+++ Data extracts

-- ==== Sys2Proof/Machine/Xlate.lean ====
section
/-! DEFINITION. Address translation (R229-R239): page tables, TLBs, walks, and the permission checks of the probe. -/

namespace Sys2Proof.Machine

/-- Access kinds of the probe with their TRAPX codes, R440. -/
inductive XKind where
  | read | write | rmw | exec | prefetch
  deriving DecidableEq, Repr

def XKind.code : XKind → Nat
  | .read => 0 | .write => 1 | .rmw => 2 | .exec => 3 | .prefetch => 4

/-- TRAPX in the access layout, R440. -/
def accessX (lane : Nat) (k : XKind) (level : Nat) : Word := BitVec.ofNat 64 (lane + 32 * k.code + 256 * level)

/-- 16 KiB pages of an entry's page, by the level of its leaf, R230. -/
def pagesOf (level : Nat) : Nat := 2 ^ (11 * level)

namespace TlbEntry

/-- Bits of the leaf, R231. -/
def v (e : TlbEntry) : Bool := bit e.pte 0
def rd (e : TlbEntry) : Bool := bit e.pte 1
def w (e : TlbEntry) : Bool := bit e.pte 2
def x (e : TlbEntry) : Bool := bit e.pte 3
def u (e : TlbEntry) : Bool := bit e.pte 4
def d (e : TlbEntry) : Bool := bit e.pte 7
def coh (e : TlbEntry) : Bool := bit e.pte 8
def chk (e : TlbEntry) : Bool := bit e.pte 9
def exp (e : TlbEntry) : Bool := bit e.pte 10
def smode (e : TlbEntry) : Nat := natBits e.pte.toNat 12 2
def sliceNo (e : TlbEntry) : Nat := natBits e.pte.toNat 14 5
def pfn (e : TlbEntry) : Nat := natBits e.pte.toNat 20 38

/-- The entry translates this page for this context, R237: tagged with the context, or with the partition when G = 1. -/
def hits (e : TlbEntry) (ctx part page : Nat) : Bool :=
  (match e.part with | some p => p == part | none => e.ctx == ctx) && e.page ≤ page && decide (page < e.page + pagesOf e.level)

/-- Physical address of a virtual address in the entry's page. -/
def pa (e : TlbEntry) (va : Nat) : Nat := e.pfn * 2 ^ 14 + (va - e.page * 2 ^ 14)

end TlbEntry

/-- The host window and the hole between it and device memory, R294. -/
def Tr.host (t : Tr) : Bool := decide (Config.hostWindow ≤ t.pa)
def Tr.hole (t : Tr) : Bool := decide (Config.deviceMemTop ≤ t.pa) && decide (t.pa < Config.hostWindow)
/-- Race-checked: CHK = 1 and not the host window, R294, R302. -/
def Tr.checked (t : Tr) : Bool := t.chk && !t.host && !t.hole
/-- Cached in no L1 and no L2, R241, R268, R294. -/
def Tr.uncached (t : Tr) : Bool := t.smode == 3 || t.chk || t.host || t.hole

/-- Outcome of translating one address. -/
inductive XRes where
  | ok (t : Tr) (e : TlbEntry)
  | miss (page : Nat)
  | fault (cause level : Nat)
  deriving DecidableEq, Repr

/-- The page number of a virtual address. -/
def pageOf (va : Nat) : Nat := va / 2 ^ 14

/-- Permission, in the order of R233; `none` when allowed. -/
def permit (e : TlbEntry) (user : Bool) (k : XKind) : Option Nat :=
  if user && !e.u then some (match k with | .read => 12 | .prefetch => 12 | .write => 13 | .rmw => 13 | .exec => 14)
  else match k with
    | .read => if e.rd then none else some 12
    | .prefetch => if e.rd then none else some 12
    | .write => if e.w then none else some 13
    | .rmw => if !e.rd then some 12 else if !e.w then some 13 else none
    | .exec => if e.x then none else some 14

/-- The TLB entry of an access: the core's L1 TLB, then the die's L2 TLB, R237. -/
def State.tlbFind (s : State) (c ctx page : Nat) : Option TlbEntry :=
  let part := (s.ctx ctx).part
  match (s.core c).tlb.find? fun e => e.hits ctx part page with
  | some e => some e
  | none => (s.die (coreDie c)).tlb.find? fun e => e.hits ctx part page

/-- An xinv that has arrived and is not done: its context, its pages, and the step in which it arrived. -/
structure XinvRun where
  ctx : Nat
  lo : Nat
  hi : Nat
  arrived : Nat
  deriving DecidableEq, Repr

/-- The xinv instructions that have arrived and are not done. -/
def State.xinvs (s : State) : List XinvRun :=
  let one := fun (c : Nat) (a : Arm) => match a.park with | some (.xinv lo hi n) => [⟨c, lo, hi, n⟩] | _ => []
  s.groups.flatMap fun p => if p.2.live then one p.2.ctx p.2.arm0 ++ one p.2.ctx p.2.arm1 else []

/-- The one of them that is being performed: they are performed one at a time in order of arrival, R450. -/
def State.xinvNow (s : State) : List XinvRun := s.xinvs.filter fun x => s.xinvs.all fun y => decide (x.arrived ≤ y.arrived)

/-- An xinv of the context's address space that is being performed covers the page: new probes of it park, R450 step 1. -/
def State.xinvPending (s : State) (ctx page : Nat) : Bool :=
  s.xinvNow.any fun x => (s.ctx x.ctx).asid == (s.ctx ctx).asid && decide (x.lo ≤ page) && decide (page < x.hi)

/-- Translate one global virtual address for a core, R229, R232, R236; `failed` lists walks that ended in a fault. -/
def State.xlate (s : State) (c ctx : Nat) (failed : List (Nat × Nat × Bool)) (va : Word) : XRes :=
  if 2 ^ 58 ≤ va.toNat then .fault 11 7
  else
    let page := pageOf va.toNat
    if s.xinvPending ctx page then .miss page
    else match failed.find? fun f => f.1 == page with
    | some (_, level, pois) => if pois then .fault 51 0 else .fault 11 level
    | none =>
      match s.tlbFind c ctx page with
      | none => .miss page
      | some e => .ok ⟨e.pa va.toNat, e.coh, e.chk, e.smode, e.sliceNo⟩ e

/-- Read a page-table entry as a device-scope acquire could observe it, R235. -/
def State.readPte (s : State) (a : Nat) : Word × Bool :=
  let v := s.devView a 8
  (BitVec.ofNat 64 (natOfBytes v.1), v.2)

/-- How a walk ends, R232: a leaf, a fault at a level, or a poisoned table. -/
inductive WalkRes where
  | leaf (e : TlbEntry)
  | fault (level : Nat)
  | pois
  deriving DecidableEq, Repr

/-- A leaf found at `level` with its alignment rules, R230-R232. -/
def leafOf (ctx part page level : Nat) (pte : Word) (a : Nat) : WalkRes :=
  let pfn := natBits pte.toNat 20 38
  if bit pte 19 || pfn % pagesOf level != 0 then .fault level
  else .leaf ⟨ctx, if bit pte 5 then some part else none, page / pagesOf level * pagesOf level, level, pte, a⟩

/-- A walk: how it ends, the upper-level entries it has read, and the addresses of all the entries it has read. -/
structure Walk where
  res : WalkRes
  upper : List WalkEntry
  reads : List Nat

/-- One walk of the four levels, R230: from `level` downwards through the table at `base`; an upper-level entry that the walk cache
`wc` holds is not read, R237. -/
def State.walk (s : State) (wc : List WalkEntry) (ctx part page : Nat) : Nat → Nat → Walk
  | 0, base =>
    let a := base + 8 * natBits page 0 11
    let (pte, pois) := s.readPte a
    ⟨if pois then .pois else if !bit pte 0 then .fault 0 else leafOf ctx part page 0 pte a, [], [a]⟩
  | level + 1, base =>
    let idx := page / pagesOf (level + 1)
    match wc.find? fun w => w.ctx == ctx && w.level == level + 1 && w.idx == idx with
    | some w => s.walk wc ctx part page level w.next
    | none =>
      let a := base + 8 * natBits page (11 * (level + 1)) 11
      let (pte, pois) := s.readPte a
      if pois then ⟨.pois, [], [a]⟩
      else if !bit pte 0 then ⟨.fault (level + 1), [], [a]⟩
      else if bit pte 11 then ⟨if level + 1 == 3 then .fault 3 else leafOf ctx part page (level + 1) pte a, [], [a]⟩
      else
        let next := natBits pte.toNat 20 38 * 2 ^ 14
        if Config.deviceMemTop ≤ next then ⟨.fault (level + 1), [], [a]⟩
        else
          let w := s.walk wc ctx part page level next
          ⟨w.res, ⟨ctx, level + 1, idx, next⟩ :: w.upper, a :: w.reads⟩

/-- A walk for a page of a context by a die's walkers, from the level-3 table, R230, R237. -/
def State.dieWalk (s : State) (d ctx page : Nat) : Walk :=
  let x := s.ctx ctx
  s.walk (s.die d).wcache ctx x.part page 3 x.ptbase

/-- A walk that uses no walk cache: the ingress MMU's and the command processors'. -/
def State.walkPage (s : State) (ctx page : Nat) : WalkRes :=
  let x := s.ctx ctx
  (s.walk [] ctx x.part page 3 x.ptbase).res

/-- The upper-level entries that a walk has read enter its die's walk cache; beyond 512 the oldest go, R237. -/
def State.wcacheAdd (s : State) (d : Nat) (w : List WalkEntry) : State :=
  let l := (s.die d).wcache ++ w
  s.setDie d { s.die d with wcache := l.drop (l.length - Config.walkCacheEntries) }

/-- What a die's walk asks of the homes of the tables, R235; setting A in the leaf asks for a write, R234. -/
def State.walkNeeds (s : State) (d ctx : Nat) (w : Walk) : List (Nat × Bool) :=
  (w.reads.filterMap fun a => (s.l2Need d ctx true 0 (a / 64) 0 false).map fun x => (a / 64, x)) ++
    match w.res with | .leaf e => if bit e.pte 6 then [] else [(e.pteAddr / 64, true)] | _ => []

/-- A device-scope atomic OR on a page-table entry at its home, R234. -/
def State.orPte (s : State) (e : TlbEntry) (m : Nat) : State := (s.homeRmw e.pteAddr 8 fun o => Nat.lor o m).1

/-- Add an entry to a TLB, dropping the oldest beyond its size (log 22). -/
def tlbAdd (size : Nat) (t : List TlbEntry) (e : TlbEntry) : List TlbEntry :=
  let t := (t.filter fun x => !(x.page == e.page && x.level == e.level && x.ctx == e.ctx && x.part == e.part)) ++ [e]
  t.drop (t.length - size)

def State.l1TlbAdd (s : State) (c : Nat) (e : TlbEntry) : State :=
  s.setCore c { s.core c with tlb := tlbAdd Config.l1TlbEntries (s.core c).tlb e }

/-- The set of an L2 TLB that an entry lies in (R237 gives 8 ways and no index, log 22). -/
def TlbEntry.set (e : TlbEntry) : Nat := e.page / pagesOf e.level % (Config.l2TlbEntries / Config.l2TlbWays)

/-- Add an entry to a die's TLB: beyond the ways of its set the set's oldest goes, R237 (log 22). -/
def l2TlbPut (t : List TlbEntry) (e : TlbEntry) : List TlbEntry :=
  let t := tlbAdd Config.l2TlbEntries t e
  if Config.l2TlbWays < (t.filter fun x => x.set == e.set).length then t.eraseP fun x => x.set == e.set else t

/-- A walk's leaf enters a die's TLB, R237. -/
def State.l2TlbAdd (s : State) (d : Nat) (e : TlbEntry) : State :=
  { s.setDie d { s.die d with tlb := l2TlbPut (s.die d).tlb e } with leafs := if s.leafs.contains e then s.leafs else s.leafs ++ [e] }

/-- A probe that passed installs its entry in the core's L1 TLB, and sets D where a write finds it clear, R234, R237. -/
def State.useEntry (s : State) (c : Nat) (k : XKind) (e : TlbEntry) : State :=
  let s := if (s.core c).tlb.contains e then s else s.l1TlbAdd c e
  if (k == .write || k == .rmw) && !e.d then
    let e' := { e with pte := e.pte ||| BitVec.ofNat 64 128 }
    let s := s.orPte e 128
    let s := s.setCore c { s.core c with tlb := (s.core c).tlb.map fun x => if x == e then e' else x }
    s.setDie (coreDie c) { s.die (coreDie c) with tlb := (s.die (coreDie c)).tlb.map fun x => if x == e then e' else x }
  else s

/-- Ask for walks: pages already being walked are joined, and beyond 2,048 missed pages no page is taken, so that the arm asks again,
R237. -/
def State.askWalks (s : State) (d ctx : Nat) (pages : List Nat) : State :=
  s.setDie d { s.die d with walks := pages.foldl (fun w p =>
    if w.contains (ctx, p) || decide (Config.missedPages ≤ w.length) then w else w ++ [(ctx, p)]) (s.die d).walks }

/-- Park the executing arm for the walks of the given pages, R237. -/
def State.parkWalk (s : State) (pages : List Nat) : State :=
  (s.askWalks s.cdie s.cg.ctx pages).park (.walk (pages.map fun p => ⟨s.cdie, s.cg.ctx, p⟩))

/-- A lane of a probe: lane number and address. -/
abbrev Lane := Nat × Word

/-- The translation part of a probe over all its lanes, in the order of step 6, R87, R89: translation first, then permission,
each for the lowest failing lane; a page that misses in the TLBs parks the arm. -/
inductive Probe where
  | ok (trs : List (Nat × Tr × TlbEntry))
  | walk (pages : List Nat)
  | trap (t : TrapInfo)
  deriving DecidableEq, Repr

def State.probe (s : State) (c ctx : Nat) (user : Bool) (k : XKind) (lanes : List Lane) : Probe :=
  let failed := s.ca.walkFaults
  let rs := lanes.map fun l => (l.1, l.2, s.xlate c ctx failed l.2)
  let missing := rs.filterMap fun r => match r.2.2 with | .miss p => some p | _ => none
  let isErr : Nat × Word × XRes → Bool := fun r => match r.2.2 with | .fault _ _ => true | _ => false
  match missing with
  | _ :: _ => .walk missing.dedup
  | [] =>
    match rs.find? isErr with
    | some (l, va, .fault cause level) => .trap (trapOf cause va (if cause == 51 then BitVec.ofNat 64 l else accessX l k level))
    | some _ => .ok []
    | none =>
      let oks := rs.filterMap fun r => match r.2.2 with | .ok t e => some (r.1, r.2.1, t, e) | _ => none
      match oks.find? fun r => (permit r.2.2.2 user k).isSome with
      | some (l, va, _, e) => .trap (trapOf ((permit e user k).getD 12) va (accessX l k 7))
      | none => .ok (oks.map fun r => (r.1, r.2.2.1, r.2.2.2))

end Sys2Proof.Machine
end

++++++

**Activity:** From the line containing "some _ => .ok []" through the last line of the entries above, print each line exactly as it stands.

**Answer section:**
    | some _ => .ok []
    | none =>
      let oks := rs.filterMap fun r => match r.2.2 with | .ok t e => some (r.1, r.2.1, t, e) | _ => none
      match oks.find? fun r => (permit r.2.2.2 user k).isSome with
      | some (l, va, _, e) => .trap (trapOf ((permit e user k).getD 12) va (accessX l k 7))
      | none => .ok (oks.map fun r => (r.1, r.2.2.1, r.2.2.2))

end Sys2Proof.Machine
end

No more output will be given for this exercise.